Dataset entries

Start of Block

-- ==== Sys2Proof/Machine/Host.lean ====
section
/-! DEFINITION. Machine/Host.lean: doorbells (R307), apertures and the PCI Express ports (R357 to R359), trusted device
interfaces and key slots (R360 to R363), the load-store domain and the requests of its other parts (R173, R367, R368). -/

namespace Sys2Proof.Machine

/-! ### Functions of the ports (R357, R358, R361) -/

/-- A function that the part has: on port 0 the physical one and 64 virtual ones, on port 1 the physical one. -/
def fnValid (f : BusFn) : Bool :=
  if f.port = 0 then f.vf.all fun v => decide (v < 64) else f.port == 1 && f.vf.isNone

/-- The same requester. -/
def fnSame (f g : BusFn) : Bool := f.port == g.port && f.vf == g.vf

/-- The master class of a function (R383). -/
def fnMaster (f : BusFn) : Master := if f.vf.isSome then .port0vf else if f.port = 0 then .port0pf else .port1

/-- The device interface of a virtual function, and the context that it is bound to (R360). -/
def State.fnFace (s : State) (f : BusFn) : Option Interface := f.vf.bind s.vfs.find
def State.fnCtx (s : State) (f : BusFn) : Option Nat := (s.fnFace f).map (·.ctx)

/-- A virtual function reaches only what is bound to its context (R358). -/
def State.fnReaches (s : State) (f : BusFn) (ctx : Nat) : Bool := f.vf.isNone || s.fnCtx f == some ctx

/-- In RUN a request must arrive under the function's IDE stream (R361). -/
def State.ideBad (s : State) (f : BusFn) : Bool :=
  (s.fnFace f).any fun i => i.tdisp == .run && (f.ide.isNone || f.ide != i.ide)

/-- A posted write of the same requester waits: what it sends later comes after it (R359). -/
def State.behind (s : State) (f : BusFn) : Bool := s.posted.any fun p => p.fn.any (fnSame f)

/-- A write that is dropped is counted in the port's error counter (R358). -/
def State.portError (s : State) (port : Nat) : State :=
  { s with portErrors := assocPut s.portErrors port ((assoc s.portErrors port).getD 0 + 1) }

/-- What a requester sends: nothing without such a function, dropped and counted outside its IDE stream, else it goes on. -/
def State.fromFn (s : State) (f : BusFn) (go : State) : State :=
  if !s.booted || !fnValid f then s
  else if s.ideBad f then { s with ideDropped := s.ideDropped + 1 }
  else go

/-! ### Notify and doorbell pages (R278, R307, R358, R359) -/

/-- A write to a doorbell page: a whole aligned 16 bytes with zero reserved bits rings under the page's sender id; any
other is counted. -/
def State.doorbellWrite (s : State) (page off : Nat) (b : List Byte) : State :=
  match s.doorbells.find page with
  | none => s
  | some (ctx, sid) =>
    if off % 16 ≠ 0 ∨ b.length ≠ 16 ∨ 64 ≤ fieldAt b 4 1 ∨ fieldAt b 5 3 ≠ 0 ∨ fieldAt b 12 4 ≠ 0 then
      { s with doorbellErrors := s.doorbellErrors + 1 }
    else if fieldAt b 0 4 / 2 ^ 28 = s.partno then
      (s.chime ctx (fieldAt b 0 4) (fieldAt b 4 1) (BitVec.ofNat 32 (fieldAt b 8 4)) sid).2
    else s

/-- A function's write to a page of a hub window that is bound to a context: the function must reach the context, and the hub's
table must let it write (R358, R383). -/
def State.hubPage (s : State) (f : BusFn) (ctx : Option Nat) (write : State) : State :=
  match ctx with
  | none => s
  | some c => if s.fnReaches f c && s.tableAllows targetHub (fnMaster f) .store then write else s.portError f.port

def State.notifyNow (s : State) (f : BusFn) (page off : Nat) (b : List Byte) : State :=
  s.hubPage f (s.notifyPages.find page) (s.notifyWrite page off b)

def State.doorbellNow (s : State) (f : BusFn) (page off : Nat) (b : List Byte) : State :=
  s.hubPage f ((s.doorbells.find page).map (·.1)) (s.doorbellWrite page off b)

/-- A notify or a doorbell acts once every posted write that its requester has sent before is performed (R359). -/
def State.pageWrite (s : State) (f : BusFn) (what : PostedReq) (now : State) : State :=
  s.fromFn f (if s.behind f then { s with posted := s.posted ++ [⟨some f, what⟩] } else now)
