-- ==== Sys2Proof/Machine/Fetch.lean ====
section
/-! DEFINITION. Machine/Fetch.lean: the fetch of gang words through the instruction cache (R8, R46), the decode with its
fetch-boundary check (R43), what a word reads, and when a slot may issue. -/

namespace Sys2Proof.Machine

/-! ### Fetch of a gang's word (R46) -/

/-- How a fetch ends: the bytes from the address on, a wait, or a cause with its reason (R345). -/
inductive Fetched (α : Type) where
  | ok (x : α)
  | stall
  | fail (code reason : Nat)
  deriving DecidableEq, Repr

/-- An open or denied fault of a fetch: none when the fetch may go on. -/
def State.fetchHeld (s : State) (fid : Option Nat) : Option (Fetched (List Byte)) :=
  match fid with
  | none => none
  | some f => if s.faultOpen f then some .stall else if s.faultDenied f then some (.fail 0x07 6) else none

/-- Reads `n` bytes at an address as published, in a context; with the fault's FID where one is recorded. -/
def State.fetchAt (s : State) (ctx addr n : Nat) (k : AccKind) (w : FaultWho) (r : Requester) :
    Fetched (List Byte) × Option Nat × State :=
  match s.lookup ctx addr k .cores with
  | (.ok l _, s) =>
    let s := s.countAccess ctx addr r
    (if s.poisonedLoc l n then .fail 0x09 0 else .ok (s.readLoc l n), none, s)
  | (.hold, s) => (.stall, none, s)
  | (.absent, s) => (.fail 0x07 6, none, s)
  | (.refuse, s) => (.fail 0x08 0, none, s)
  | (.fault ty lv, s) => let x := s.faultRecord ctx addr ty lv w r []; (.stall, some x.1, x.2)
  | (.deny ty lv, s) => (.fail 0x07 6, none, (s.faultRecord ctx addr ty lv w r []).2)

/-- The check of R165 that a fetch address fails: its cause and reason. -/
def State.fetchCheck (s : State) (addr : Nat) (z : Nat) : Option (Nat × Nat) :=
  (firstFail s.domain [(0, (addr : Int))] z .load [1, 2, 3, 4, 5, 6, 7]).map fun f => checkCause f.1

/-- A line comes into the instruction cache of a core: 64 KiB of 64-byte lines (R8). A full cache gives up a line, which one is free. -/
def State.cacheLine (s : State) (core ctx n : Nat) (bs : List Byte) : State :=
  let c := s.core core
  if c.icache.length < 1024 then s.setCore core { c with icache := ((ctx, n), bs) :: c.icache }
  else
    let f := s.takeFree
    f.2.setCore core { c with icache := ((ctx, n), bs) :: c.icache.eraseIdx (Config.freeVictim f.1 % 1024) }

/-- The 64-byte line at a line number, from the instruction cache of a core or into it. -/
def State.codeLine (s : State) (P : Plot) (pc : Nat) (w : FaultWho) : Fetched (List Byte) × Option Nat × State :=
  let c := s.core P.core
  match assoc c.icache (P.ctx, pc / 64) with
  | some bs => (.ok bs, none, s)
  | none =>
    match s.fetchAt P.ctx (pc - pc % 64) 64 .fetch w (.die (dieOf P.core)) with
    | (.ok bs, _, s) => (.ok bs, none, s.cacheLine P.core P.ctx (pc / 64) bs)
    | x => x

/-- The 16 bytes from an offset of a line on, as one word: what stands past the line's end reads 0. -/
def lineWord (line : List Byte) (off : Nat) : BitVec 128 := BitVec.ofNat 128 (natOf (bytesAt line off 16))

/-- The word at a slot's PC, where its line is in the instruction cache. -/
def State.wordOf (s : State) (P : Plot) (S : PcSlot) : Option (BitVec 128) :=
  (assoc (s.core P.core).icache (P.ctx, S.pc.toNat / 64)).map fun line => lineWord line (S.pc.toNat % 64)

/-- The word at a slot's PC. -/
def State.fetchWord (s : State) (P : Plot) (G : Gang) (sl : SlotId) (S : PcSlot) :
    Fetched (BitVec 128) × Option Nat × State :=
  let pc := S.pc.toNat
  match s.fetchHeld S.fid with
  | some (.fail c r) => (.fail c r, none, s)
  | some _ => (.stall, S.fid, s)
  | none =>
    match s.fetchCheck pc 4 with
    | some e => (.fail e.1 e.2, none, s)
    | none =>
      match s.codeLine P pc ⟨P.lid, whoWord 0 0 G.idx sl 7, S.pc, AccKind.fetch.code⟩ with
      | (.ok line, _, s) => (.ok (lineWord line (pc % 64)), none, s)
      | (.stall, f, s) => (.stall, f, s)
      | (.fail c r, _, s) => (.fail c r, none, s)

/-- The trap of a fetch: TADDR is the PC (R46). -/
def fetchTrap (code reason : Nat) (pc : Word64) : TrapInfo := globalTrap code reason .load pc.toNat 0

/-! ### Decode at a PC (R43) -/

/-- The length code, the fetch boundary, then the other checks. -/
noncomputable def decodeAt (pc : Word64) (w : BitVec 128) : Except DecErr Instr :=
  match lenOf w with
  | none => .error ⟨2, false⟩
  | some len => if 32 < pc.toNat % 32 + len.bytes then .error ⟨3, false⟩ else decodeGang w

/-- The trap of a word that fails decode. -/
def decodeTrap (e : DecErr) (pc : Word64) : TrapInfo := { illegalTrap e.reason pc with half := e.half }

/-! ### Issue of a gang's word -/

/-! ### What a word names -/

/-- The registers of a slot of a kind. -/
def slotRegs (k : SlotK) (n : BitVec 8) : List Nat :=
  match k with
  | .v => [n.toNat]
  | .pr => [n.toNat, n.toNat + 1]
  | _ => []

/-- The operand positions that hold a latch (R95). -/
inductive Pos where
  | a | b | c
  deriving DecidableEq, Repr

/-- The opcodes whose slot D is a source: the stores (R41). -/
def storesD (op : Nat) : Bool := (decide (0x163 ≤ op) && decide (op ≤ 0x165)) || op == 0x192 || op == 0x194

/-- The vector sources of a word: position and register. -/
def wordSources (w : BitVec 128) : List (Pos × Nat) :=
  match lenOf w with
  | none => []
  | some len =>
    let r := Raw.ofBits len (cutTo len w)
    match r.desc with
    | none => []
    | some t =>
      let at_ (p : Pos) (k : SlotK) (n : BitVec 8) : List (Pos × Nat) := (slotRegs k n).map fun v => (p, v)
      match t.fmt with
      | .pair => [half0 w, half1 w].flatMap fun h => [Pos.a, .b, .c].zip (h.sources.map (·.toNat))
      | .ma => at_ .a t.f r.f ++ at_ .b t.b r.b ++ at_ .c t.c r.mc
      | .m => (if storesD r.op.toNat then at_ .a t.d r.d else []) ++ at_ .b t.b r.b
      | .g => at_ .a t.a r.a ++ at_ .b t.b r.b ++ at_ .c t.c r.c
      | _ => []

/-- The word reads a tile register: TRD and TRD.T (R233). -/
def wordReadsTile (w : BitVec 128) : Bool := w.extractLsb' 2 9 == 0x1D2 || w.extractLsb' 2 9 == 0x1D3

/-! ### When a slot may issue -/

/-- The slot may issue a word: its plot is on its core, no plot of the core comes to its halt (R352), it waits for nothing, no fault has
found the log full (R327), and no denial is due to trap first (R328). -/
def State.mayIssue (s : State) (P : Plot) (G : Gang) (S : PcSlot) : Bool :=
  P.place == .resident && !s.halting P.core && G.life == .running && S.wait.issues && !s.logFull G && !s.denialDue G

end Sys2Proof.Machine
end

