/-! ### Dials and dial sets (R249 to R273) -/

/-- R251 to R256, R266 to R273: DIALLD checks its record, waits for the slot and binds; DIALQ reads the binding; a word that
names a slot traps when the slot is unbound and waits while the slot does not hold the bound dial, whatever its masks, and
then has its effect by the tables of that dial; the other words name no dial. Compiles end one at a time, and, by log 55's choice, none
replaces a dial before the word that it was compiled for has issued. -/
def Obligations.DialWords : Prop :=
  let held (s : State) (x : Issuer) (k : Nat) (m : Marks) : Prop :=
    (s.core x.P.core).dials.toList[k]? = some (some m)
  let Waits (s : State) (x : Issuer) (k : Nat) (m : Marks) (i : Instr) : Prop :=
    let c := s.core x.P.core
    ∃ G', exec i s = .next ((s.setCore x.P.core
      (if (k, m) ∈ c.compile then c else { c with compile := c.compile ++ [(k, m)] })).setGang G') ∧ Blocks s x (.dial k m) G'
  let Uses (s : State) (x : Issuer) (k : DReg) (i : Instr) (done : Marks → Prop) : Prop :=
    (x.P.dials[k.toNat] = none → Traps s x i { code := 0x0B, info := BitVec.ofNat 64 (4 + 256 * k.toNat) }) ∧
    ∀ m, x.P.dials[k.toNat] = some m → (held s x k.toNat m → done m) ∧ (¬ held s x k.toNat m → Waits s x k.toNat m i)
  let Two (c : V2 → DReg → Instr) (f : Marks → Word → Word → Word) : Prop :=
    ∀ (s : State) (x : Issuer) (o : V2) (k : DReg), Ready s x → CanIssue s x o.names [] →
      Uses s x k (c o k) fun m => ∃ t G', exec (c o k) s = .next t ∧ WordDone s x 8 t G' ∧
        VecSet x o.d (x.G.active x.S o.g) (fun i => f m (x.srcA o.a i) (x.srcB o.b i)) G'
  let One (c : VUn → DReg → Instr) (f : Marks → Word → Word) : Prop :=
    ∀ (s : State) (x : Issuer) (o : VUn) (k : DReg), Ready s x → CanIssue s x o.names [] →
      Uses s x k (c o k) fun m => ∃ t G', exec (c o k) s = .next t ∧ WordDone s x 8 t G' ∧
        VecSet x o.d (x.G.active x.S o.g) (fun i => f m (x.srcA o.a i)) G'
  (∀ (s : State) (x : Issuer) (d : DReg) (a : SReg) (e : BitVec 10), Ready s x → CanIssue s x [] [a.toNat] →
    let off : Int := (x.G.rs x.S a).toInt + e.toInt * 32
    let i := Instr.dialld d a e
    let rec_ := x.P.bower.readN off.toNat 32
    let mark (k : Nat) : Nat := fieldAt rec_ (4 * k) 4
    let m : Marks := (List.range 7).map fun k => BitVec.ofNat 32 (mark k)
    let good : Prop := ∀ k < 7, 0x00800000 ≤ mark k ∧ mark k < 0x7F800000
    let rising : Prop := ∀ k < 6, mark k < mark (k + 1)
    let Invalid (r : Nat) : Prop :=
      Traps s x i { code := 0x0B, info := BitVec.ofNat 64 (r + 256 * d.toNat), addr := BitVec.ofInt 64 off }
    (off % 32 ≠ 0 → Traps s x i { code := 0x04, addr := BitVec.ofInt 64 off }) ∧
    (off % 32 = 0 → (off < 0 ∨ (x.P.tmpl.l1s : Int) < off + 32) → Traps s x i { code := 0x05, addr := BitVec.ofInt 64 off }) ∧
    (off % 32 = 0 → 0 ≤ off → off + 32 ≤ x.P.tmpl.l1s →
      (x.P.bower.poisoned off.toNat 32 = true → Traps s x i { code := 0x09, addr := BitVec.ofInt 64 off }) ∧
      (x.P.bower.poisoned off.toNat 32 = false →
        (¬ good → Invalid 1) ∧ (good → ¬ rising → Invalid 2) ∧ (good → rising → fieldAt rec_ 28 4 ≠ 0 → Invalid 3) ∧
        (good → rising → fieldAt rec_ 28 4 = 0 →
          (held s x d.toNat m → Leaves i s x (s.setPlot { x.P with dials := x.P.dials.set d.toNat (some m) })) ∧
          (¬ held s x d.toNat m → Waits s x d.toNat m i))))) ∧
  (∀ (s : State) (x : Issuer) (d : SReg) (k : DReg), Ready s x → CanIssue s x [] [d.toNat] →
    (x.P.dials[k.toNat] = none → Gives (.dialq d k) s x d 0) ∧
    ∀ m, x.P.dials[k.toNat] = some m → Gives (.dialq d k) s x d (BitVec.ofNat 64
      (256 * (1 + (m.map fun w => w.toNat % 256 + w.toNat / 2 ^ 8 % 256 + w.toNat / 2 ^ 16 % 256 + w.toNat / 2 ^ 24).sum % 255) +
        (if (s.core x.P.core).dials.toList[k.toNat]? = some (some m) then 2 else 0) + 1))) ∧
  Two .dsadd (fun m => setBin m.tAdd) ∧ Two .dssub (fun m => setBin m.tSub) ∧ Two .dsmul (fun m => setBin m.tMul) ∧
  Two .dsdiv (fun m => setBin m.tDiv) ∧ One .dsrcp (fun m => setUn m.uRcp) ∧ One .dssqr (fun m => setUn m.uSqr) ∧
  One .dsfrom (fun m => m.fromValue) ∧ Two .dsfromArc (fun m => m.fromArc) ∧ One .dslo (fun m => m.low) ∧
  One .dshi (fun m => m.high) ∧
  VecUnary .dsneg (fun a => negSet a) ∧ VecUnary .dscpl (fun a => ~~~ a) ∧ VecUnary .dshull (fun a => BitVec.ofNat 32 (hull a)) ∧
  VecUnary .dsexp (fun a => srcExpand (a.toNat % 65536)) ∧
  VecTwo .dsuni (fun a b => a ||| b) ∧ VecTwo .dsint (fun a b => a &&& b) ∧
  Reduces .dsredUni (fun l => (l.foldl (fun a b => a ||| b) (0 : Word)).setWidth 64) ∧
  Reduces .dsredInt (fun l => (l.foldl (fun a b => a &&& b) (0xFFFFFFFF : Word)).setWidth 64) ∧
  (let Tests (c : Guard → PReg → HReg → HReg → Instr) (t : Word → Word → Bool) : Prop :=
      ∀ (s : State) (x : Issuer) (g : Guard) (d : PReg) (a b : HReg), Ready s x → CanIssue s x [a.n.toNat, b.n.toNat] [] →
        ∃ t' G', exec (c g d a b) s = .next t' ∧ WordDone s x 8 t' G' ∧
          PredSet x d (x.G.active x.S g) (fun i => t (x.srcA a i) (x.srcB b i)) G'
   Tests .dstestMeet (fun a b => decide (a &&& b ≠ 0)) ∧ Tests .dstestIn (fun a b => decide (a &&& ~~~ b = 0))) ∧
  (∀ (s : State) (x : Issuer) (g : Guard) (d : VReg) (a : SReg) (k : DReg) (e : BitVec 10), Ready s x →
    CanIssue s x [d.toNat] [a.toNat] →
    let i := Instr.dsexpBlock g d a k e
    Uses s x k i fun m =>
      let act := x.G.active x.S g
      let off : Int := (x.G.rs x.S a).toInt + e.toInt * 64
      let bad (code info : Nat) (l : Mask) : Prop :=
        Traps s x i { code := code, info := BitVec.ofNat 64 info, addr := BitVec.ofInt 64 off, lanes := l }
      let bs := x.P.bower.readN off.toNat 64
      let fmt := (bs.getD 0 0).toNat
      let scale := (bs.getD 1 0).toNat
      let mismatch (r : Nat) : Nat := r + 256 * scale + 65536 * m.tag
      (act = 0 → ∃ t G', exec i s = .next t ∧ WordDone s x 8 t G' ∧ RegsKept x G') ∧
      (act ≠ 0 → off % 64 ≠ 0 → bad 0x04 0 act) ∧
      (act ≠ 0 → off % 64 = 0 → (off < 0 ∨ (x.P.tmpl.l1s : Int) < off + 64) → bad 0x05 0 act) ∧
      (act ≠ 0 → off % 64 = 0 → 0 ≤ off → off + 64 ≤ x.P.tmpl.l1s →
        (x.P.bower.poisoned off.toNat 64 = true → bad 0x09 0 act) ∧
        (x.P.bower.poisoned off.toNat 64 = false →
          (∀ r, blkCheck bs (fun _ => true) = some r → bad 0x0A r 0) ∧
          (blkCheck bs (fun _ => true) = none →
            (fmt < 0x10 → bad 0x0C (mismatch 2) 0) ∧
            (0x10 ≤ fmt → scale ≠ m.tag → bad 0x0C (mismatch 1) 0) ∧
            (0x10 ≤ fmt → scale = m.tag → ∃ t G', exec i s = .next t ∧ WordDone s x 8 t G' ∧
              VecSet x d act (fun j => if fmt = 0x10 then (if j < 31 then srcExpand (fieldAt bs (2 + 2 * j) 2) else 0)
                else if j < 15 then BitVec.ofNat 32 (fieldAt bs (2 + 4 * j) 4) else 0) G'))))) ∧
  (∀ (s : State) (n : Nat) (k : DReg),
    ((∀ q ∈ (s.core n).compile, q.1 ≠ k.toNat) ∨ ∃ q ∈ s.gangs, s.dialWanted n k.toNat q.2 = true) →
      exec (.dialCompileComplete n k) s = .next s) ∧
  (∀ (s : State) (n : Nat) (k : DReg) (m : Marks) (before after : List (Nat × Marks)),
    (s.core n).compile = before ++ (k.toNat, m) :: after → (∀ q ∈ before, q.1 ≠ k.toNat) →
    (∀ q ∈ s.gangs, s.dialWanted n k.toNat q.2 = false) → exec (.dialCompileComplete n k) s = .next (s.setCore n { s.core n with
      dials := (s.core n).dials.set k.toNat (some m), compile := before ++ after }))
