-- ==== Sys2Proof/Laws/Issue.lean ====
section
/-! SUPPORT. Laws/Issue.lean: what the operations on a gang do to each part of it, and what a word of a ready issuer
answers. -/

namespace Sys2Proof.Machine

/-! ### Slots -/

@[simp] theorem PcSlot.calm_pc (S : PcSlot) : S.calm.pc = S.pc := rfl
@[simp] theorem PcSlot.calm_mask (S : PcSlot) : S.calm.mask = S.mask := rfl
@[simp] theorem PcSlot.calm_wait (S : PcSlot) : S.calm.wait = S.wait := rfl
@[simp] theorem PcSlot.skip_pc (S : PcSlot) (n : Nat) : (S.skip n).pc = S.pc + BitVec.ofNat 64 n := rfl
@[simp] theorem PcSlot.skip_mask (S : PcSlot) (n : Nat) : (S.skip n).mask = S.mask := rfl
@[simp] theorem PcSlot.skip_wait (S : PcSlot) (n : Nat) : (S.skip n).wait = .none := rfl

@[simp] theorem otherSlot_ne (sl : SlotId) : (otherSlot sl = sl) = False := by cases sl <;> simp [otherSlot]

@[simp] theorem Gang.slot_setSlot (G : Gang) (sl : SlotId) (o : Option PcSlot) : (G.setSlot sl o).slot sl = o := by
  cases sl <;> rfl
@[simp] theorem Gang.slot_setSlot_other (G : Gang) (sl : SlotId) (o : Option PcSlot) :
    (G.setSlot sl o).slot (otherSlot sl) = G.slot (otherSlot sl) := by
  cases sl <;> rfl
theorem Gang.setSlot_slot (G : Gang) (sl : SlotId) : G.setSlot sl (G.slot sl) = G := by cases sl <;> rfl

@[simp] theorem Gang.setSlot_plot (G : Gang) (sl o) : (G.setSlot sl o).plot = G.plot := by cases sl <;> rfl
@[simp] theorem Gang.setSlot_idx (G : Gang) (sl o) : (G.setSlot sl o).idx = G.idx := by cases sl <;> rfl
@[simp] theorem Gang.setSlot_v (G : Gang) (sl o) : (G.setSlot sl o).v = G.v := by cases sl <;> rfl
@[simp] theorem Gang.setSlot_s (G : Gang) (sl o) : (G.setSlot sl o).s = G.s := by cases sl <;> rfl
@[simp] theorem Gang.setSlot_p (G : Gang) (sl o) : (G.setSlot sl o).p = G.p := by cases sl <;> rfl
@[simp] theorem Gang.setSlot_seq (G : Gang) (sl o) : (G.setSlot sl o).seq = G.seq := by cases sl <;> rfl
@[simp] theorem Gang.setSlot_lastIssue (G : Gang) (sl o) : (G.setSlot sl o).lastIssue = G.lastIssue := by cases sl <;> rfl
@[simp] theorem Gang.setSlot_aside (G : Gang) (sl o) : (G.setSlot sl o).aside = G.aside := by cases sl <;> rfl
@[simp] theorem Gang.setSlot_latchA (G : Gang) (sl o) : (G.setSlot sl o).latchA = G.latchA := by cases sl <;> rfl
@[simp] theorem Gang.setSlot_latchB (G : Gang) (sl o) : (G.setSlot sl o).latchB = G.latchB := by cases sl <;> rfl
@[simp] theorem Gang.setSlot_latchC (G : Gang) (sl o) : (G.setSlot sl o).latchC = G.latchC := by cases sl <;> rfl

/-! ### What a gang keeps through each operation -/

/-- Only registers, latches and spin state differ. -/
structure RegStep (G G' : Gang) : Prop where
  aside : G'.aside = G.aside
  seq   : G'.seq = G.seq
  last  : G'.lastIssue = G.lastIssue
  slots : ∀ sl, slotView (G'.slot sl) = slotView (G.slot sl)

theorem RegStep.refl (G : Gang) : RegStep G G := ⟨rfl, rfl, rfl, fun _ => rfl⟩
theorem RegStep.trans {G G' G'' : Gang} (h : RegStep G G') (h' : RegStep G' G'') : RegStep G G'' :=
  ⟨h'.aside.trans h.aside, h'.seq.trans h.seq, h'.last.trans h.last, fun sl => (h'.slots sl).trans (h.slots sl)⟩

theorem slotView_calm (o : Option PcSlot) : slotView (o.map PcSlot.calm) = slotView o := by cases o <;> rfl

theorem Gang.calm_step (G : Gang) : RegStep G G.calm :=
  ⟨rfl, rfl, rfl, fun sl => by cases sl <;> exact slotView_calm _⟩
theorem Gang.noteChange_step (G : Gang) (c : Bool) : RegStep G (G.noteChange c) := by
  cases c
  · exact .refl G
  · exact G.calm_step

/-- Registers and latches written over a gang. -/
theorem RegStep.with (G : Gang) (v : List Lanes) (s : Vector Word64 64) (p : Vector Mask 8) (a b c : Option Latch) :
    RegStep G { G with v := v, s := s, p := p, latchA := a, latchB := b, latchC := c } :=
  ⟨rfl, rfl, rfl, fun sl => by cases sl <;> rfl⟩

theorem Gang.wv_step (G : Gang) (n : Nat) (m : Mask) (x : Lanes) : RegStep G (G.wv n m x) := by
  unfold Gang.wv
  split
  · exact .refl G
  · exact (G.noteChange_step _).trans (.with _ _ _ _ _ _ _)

End of Block

* _TASK BRIEF_:
Above this instruction are the records; retype exactly the lines from the one containing "match s.lookup ctx addr k .cores with" up to and including the one containing "into it. -/".

* _RESULT OF THE EXERCISE_:
  match s.lookup ctx addr k .cores with
  | (.ok l _, s) =>
    let s := s.countAccess ctx addr r
    (if s.poisonedLoc l n then .fail 0x09 0 else .ok (s.readLoc l n), none, s)
  | (.hold, s) => (.stall, none, s)
  | (.absent, s) => (.fail 0x07 6, none, s)
  | (.refuse, s) => (.fail 0x08 0, none, s)
  | (.fault ty lv, s) => let x := s.faultRecord ctx addr ty lv w r []; (.stall, some x.1, x.2)
  | (.deny ty lv, s) => (.fail 0x07 6, none, (s.faultRecord ctx addr ty lv w r []).2)

/-- The check of R165 that a fetch address fails: its cause and reason. -/
def State.fetchCheck (s : State) (addr : Nat) (z : Nat) : Option (Nat × Nat) :=
  (firstFail s.domain [(0, (addr : Int))] z .load [1, 2, 3, 4, 5, 6, 7]).map fun f => checkCause f.1

/-- A line comes into the instruction cache of a core: 64 KiB of 64-byte lines (R8). A full cache gives up a line, which one is free. -/
def State.cacheLine (s : State) (core ctx n : Nat) (bs : List Byte) : State :=
  let c := s.core core
  if c.icache.length < 1024 then s.setCore core { c with icache := ((ctx, n), bs) :: c.icache }
  else
    let f := s.takeFree
    f.2.setCore core { c with icache := ((ctx, n), bs) :: c.icache.eraseIdx (Config.freeVictim f.1 % 1024) }

/-- The 64-byte line at a line number, from the instruction cache of a core or into it. -/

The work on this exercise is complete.